(Collected data entries)
+++++
/-- The position is an injective function of `y`, and the hash one of the position. -/
theorem noise2_bijective (x seed : Word) : Function.Bijective fun y => noise2 x y seed := by
  have hposition : Function.Injective fun y : Word => x + 198491317#32 * y :=
    (add_right_injective x).comp isUnit_foldP1_word.mul_right_injective
  have hnoise : (fun y => noise2 x y seed) = (fun p => mix p seed) ∘ fun y => x + 198491317#32 * y :=
    funext fun y => congrArg (fun p => mix p seed) (u32_fold2 x y)
  rw [hnoise]
  exact Finite.injective_iff_bijective.mp ((mixIsABijectionOfThePosition seed).injective.comp hposition)

theorem rawData_injective : Function.Injective rawData := by
  intro a b h
  have hlow (n : Word) : (rawData n).setWidth 32 = n := by simp [rawData]
  rw [← hlow a, h, hlow b]

/-- In one state, different data are different answers. -/
theorem answer_injective (s : State) : Function.Injective fun d => answer d s := by
  intro d d' h
  simpa [answer, State.respond] using h

/-- Settles O30: the answer separates the noise values, which are a bijection of `y`. -/
theorem noise2dIsABijectionOfY : Obligations.Noise2dIsABijectionOfY := by
  intro x seed s
  obtain ⟨hinj, hsurj⟩ := noise2_bijective x seed
  refine ⟨fun y y' h => hinj (rawData_injective (answer_injective s h)), fun n => ?_⟩
  obtain ⟨y, hy⟩ := hsurj n
  exact ⟨y, congrArg (fun n => answer (rawData n) s) hy⟩

/-- Settles O31: in each pair the two fold values, evaluated, leave the same position modulo `2^32`. -/
theorem distinctCoordinatesCanCollide : Obligations.DistinctCoordinatesCanCollide :=
  ⟨congrArg (fun p => mix p 0xFFFFFFFF#32) (by decide), congrArg (fun p => mix p 9#32) (by decide)⟩

end Sys2Proof.Machine
end

section
/-! Proofs of the statements about the float commands (R164 to R173): each answers the conversion of its noise value, and the
neg-one-to-one forms alone read `NEG_MAP`. -/

namespace Sys2Proof.Machine

open Sys2Proof.Reference

/-! ### Decoding a float form (R71, R73) -/

/-- The five fields of a `cmd` (R71), from `RSV` down to `DIM`. -/
def cmdFields (cmd : BitVec 8) : Bool × CmdClass × Form × Prec × Dim :=
  (cmdRsv cmd, cmdClass cmd, cmdForm cmd, cmdPrec cmd, cmdDim cmd)

theorem decode_of_cmdFields {r : Request} {c : CmdClass} {form : Form} {f : Prec} {d : Dim}
    (h : cmdFields r.cmd = (false, c, form, f, d)) : decode r = decodeFields r c form f d := by
  simp only [cmdFields, Prod.mk.injEq] at h
  obtain ⟨hrsv, hclass, hform, hprec, hdim⟩ := h
  exact decode_of_fields r.cmd c form f d rfl hrsv hclass hform hprec hdim

/-- A float form decodes alike in both formats, up to the format. -/
theorem decode_of_byPrec {r : Request} {f : Prec} {double single : BitVec 8} (c : CmdClass) (form : Form) (d : Dim)
    (h : r.cmd = byPrec double single f) (hdouble : cmdFields double = (false, c, form, .binary64, d))
    (hsingle : cmdFields single = (false, c, form, .binary32, d)) : decode r = decodeFields r c form f d := by
  apply decode_of_cmdFields
  rw [h]
  cases f with
  | binary64 => exact hdouble
  | binary32 => exact hsingle

/-! ### The commands -/

/-- The independent noise value is the hash at the word of the position. -/
theorem noiseWord_eq_mix (pos : Int) (seed : Word) : noiseWord pos seed = mix (u32 pos) seed := by
  rw [noiseWord, ← mix_u32_toNat, BitVec.ofNat_toNat, BitVec.setWidth_eq]

theorem noiseWord_index (x seed : Word) : noiseWord x.toNat seed = mix x seed := by
  rw [noiseWord_eq_mix, ← uint, u32_uint]

theorem noiseWord_foldInt2 (x y seed : Word) : noiseWord (foldInt2 x y) seed = noise2 x y seed := by
  rw [noiseWord_eq_mix, ← fold2_eq_foldInt2, noise2]

theorem noiseWord_foldInt3 (x y z seed : Word) : noiseWord (foldInt3 x y z) seed = noise3 x y z seed := by
  rw [noiseWord_eq_mix, ← fold3_eq_foldInt3, noise3]

theorem noiseWord_foldInt4 (x y z t seed : Word) : noiseWord (foldInt4 x y z t) seed = noise4 x y z t seed := by
  rw [noiseWord_eq_mix, ← fold4_eq_foldInt4, noise4]

/-- Settles O17: the independent noise values are those the commands convert. -/
theorem zeroOneNoiseConvertsTheNoise : Obligations.ZeroOneNoiseConvertsTheNoise := by
  intro f r s
  rw [noiseWord_index, noiseWord_foldInt2, noiseWord_foldInt3, noiseWord_foldInt4]
  exact ⟨fun h => ⟨decode_of_byPrec .noise .zeroOne .d1 h rfl rfl, rfl⟩,
    fun h => ⟨decode_of_byPrec .noise .zeroOne .d2 h rfl rfl, rfl⟩,
    fun h => ⟨decode_of_byPrec .noise .zeroOne .d3 h rfl rfl, rfl⟩,
    fun h => ⟨decode_of_byPrec .noise .zeroOne .d4 h rfl rfl, rfl⟩⟩

/-- Settles O18: the independent noise values are those the commands convert. -/
theorem negOneNoiseConvertsTheNoise : Obligations.NegOneNoiseConvertsTheNoise := by
  intro f r s
  rw [noiseWord_index, noiseWord_foldInt2, noiseWord_foldInt3, noiseWord_foldInt4]
  exact ⟨fun h => ⟨decode_of_byPrec .noise .negOne .d1 h rfl rfl, rfl⟩,
    fun h => ⟨decode_of_byPrec .noise .negOne .d2 h rfl rfl, rfl⟩,
    fun h => ⟨decode_of_byPrec .noise .negOne .d3 h rfl rfl, rfl⟩,
    fun h => ⟨decode_of_byPrec .noise .negOne .d4 h rfl rfl, rfl⟩⟩

/-- Settles O16: the operand is `x` itself. -/
theorem mapCommandsConvertTheOperand : Obligations.MapCommandsConvertTheOperand := by
  intro f r s
  exact ⟨fun h => ⟨decode_of_byPrec .map .zeroOne .d1 h rfl rfl, rfl⟩,
    fun h => ⟨decode_of_byPrec .map .negOne .d1 h rfl rfl, rfl⟩⟩

/-- Settles O22: outside the neg-one-to-one forms, the data of a command is an expression in its operands. -/
theorem negMapOnlyTouchesTheNegOneForms : Obligations.NegMapOnlyTouchesTheNegOneForms := by
  intro i hi
  cases i with
  | noiseNegOne1d | noiseNegOne2d | noiseNegOne3d | noiseNegOne4d | mapNegOne => cases hi
  | noiseRaw1d | noiseRaw2d | noiseRaw3d | noiseRaw4d | noiseZeroOne1d | noiseZeroOne2d | noiseZeroOne3d
  | noiseZeroOne4d | fold1d | fold2d | fold3d | fold4d | mapZeroOne => exact ⟨_, fun _ => rfl⟩

end Sys2Proof.Machine
end

section
/-! Rounding to nearest (R10). A quotient of R160 or R161 is no tie, as its divisor is odd and it is scaled up by a power of
two to be rounded (R162); so its rounded value is strictly nearer to it than any other value of the format. -/

namespace Sys2Proof.Machine

open Sys2Proof.Reference

/-! ### No tie arises (R162) -/

/-- A quotient by an odd divisor, scaled up, is not halfway between two integers: twice it is not an odd integer. -/
theorem scaledSig_spec_of_odd (a : Nat) {b : Nat} (hb : Odd b) (k : Nat) :
    |(scaledSig a b k : ℚ) - (a : ℚ) / b * 2 ^ k| < 1 / 2 := by
  have hb0 : (b : ℚ) ≠ 0 := by exact_mod_cast hb.pos.ne'
  have hle := scaledSig_spec a hb.pos.ne' k
  rw [zpow_natCast] at hle
  refine lt_of_le_of_ne hle fun htie => ?_
  set m := scaledSig a b k
  have hodd (j : Int) (hj : Odd j) : (a : ℚ) / b * 2 ^ k ≠ j / 2 := by
    intro h
    have hcross : (a : Int) * 2 ^ k * 2 = j * b := by
      field_simp at h
      exact_mod_cast (by linarith : (a : ℚ) * 2 ^ k * 2 = j * b)
    exact Int.not_even_iff_odd.mpr (hj.mul (by exact_mod_cast hb)) (hcross ▸ even_two.mul_left _)
  rcases eq_or_eq_neg_of_abs_eq htie with h | h
  · exact hodd (2 * m - 1) ⟨m - 1, by ring⟩ (by push_cast; linarith)
  · exact hodd (2 * m + 1) ⟨m, rfl⟩ (by push_cast; linarith)

/-! ### The values of a format near a number (R10) -/

/-- The distance of neighbouring values in the binade of `2^e`. -/
def ulp (f : Prec) (e : Int) : ℚ := 2 ^ (e - ((floatSig f : Int) - 1))

theorem ulp_pos (f : Prec) (e : Int) : 0 < ulp f e := by
  unfold ulp
  positivity

/-- A binade starts on its own grid. -/
theorem pow_mul_ulp (f : Prec) (e : Int) : (2 : ℚ) ^ (floatSig f - 1) * ulp f e = 2 ^ e := by
  have hsig : 1 ≤ floatSig f := by cases f <;> decide
  rw [ulp, ← zpow_natCast, ← zpow_add₀ two_ne_zero]
  congr 1
  omega

/-- A value is an integer significand of at most `p` bits, scaled. -/
theorem floatValue_eq_scaled (f : Prec) (c : BitVec (floatWidth f)) :
    ∃ s E : Int, |(s : ℚ)| < 2 ^ floatSig f ∧ floatValue f c = s * ulp f E := by
  have hfrac : floatFrac f c < 2 ^ (floatSig f - 1) := Nat.mod_lt _ (by positivity)
  have hpow : 2 ^ floatSig f = 2 * 2 ^ (floatSig f - 1) := by cases f <;> rfl
  suffices h : ∃ (m : Nat) (E : Int), m < 2 ^ floatSig f ∧
      floatValue f c = (if floatSign f c then -1 else 1) * (m * ulp f E) by
    obtain ⟨m, E, hm, hc⟩ := h
    have hm' : (m : ℚ) < 2 ^ floatSig f := by exact_mod_cast hm
    rw [hc]
    cases floatSign f c with
    | false => exact ⟨m, E, by simpa using hm', by simp⟩
    | true => exact ⟨-m, E, by simpa using hm', by simp⟩
  by_cases hb : floatBiased f c = 0
  · refine ⟨floatFrac f c, 1 - floatBias f, by omega, ?_⟩
    rw [floatValue, ulp, if_pos hb]
    congr 3
    ring
  · refine ⟨2 ^ (floatSig f - 1) + floatFrac f c, floatBiased f c - floatBias f, by omega, ?_⟩
    rw [floatValue, ulp, if_neg hb]

/-- A value that is not on the grid of the binade of `2^e` lies below that binade. -/
theorem floatValue_on_grid_or_lt (f : Prec) (e : Int) (c : BitVec (floatWidth f)) :
    (∃ z : Int, floatValue f c = z * ulp f e) ∨ |floatValue f c| < 2 ^ e := by
  obtain ⟨s, E, hs, hc⟩ := floatValue_eq_scaled f c
  have two : (2 : ℚ) ≠ 0 := two_ne_zero
  rw [hc]
  rcases le_or_gt e E with hE | hE
  · obtain ⟨j, rfl⟩ := Int.le.dest hE
    refine .inl ⟨s * 2 ^ j, ?_⟩
    push_cast
    rw [ulp, ulp, mul_assoc, ← zpow_natCast, ← zpow_add₀ two]
    congr 2
    ring
  · right
    calc |(s : ℚ) * ulp f E| = |(s : ℚ)| * ulp f E := by rw [abs_mul, abs_of_pos (ulp_pos f E)]
      _ < 2 ^ floatSig f * ulp f E := mul_lt_mul_of_pos_right hs (ulp_pos f E)
      _ = 2 ^ (E + 1) := by rw [ulp, ← zpow_natCast, ← zpow_add₀ two]; congr 1; ring
      _ ≤ 2 ^ e := zpow_le_zpow_right₀ one_le_two hE

@[simp] theorem floatValue_zero (f : Prec) : floatValue f 0 = 0 := by
  have hfields : floatBiased f 0 = 0 ∧ floatFrac f 0 = 0 := by cases f <;> decide
  rw [floatValue, if_pos hfields.1, hfields.2, Nat.cast_zero, zero_mul, mul_zero]

/-- The value of a normal pattern, by its fields. -/
theorem floatValue_packFloat (f : Prec) (s : Bool) {biased frac : Nat} (hzero : biased ≠ 0)
    (hbiased : biased < 2 ^ (floatWidth f - floatSig f)) (hfrac : frac < 2 ^ (floatSig f - 1)) :
    floatValue f (packFloat f s biased frac) =
      (if s then -1 else 1) * ((2 ^ (floatSig f - 1) + frac : Nat) * ulp f (biased - floatBias f)) := by
  obtain ⟨hs, hb, hf⟩ := packFloat_fields f s hbiased hfrac
  rw [floatValue, hs, hb, hf, if_neg hzero, ulp]

/-- The pattern of 1 or -1: its exponent field is the bias. -/
def onePattern (f : Prec) (s : Bool) : BitVec (floatWidth f) := packFloat f s (floatBias f).toNat 0

@[simp] theorem floatValue_onePattern (f : Prec) (s : Bool) : floatValue f (onePattern f s) = if s then -1 else 1 := by
  have hbias : ((floatBias f).toNat : Int) - floatBias f = 0 := by cases f <;> rfl
  have hone := pow_mul_ulp f 0
  rw [onePattern, floatValue_packFloat f s (by cases f <;> decide) (by cases f <;> decide) (by positivity), hbias]
  push_cast
  rw [add_zero, hone, zpow_zero, mul_one]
+++++
Exercise details - Using the entries above, output exactly the lines between the line holding "s * ulp f E := by" and the line holding "suffices h : ∃", end lines included, and nothing more.

Task output -
    ∃ s E : Int, |(s : ℚ)| < 2 ^ floatSig f ∧ floatValue f c = s * ulp f E := by
  have hfrac : floatFrac f c < 2 ^ (floatSig f - 1) := Nat.mod_lt _ (by positivity)
  have hpow : 2 ^ floatSig f = 2 * 2 ^ (floatSig f - 1) := by cases f <;> rfl
  suffices h : ∃ (m : Nat) (E : Int), m < 2 ^ floatSig f ∧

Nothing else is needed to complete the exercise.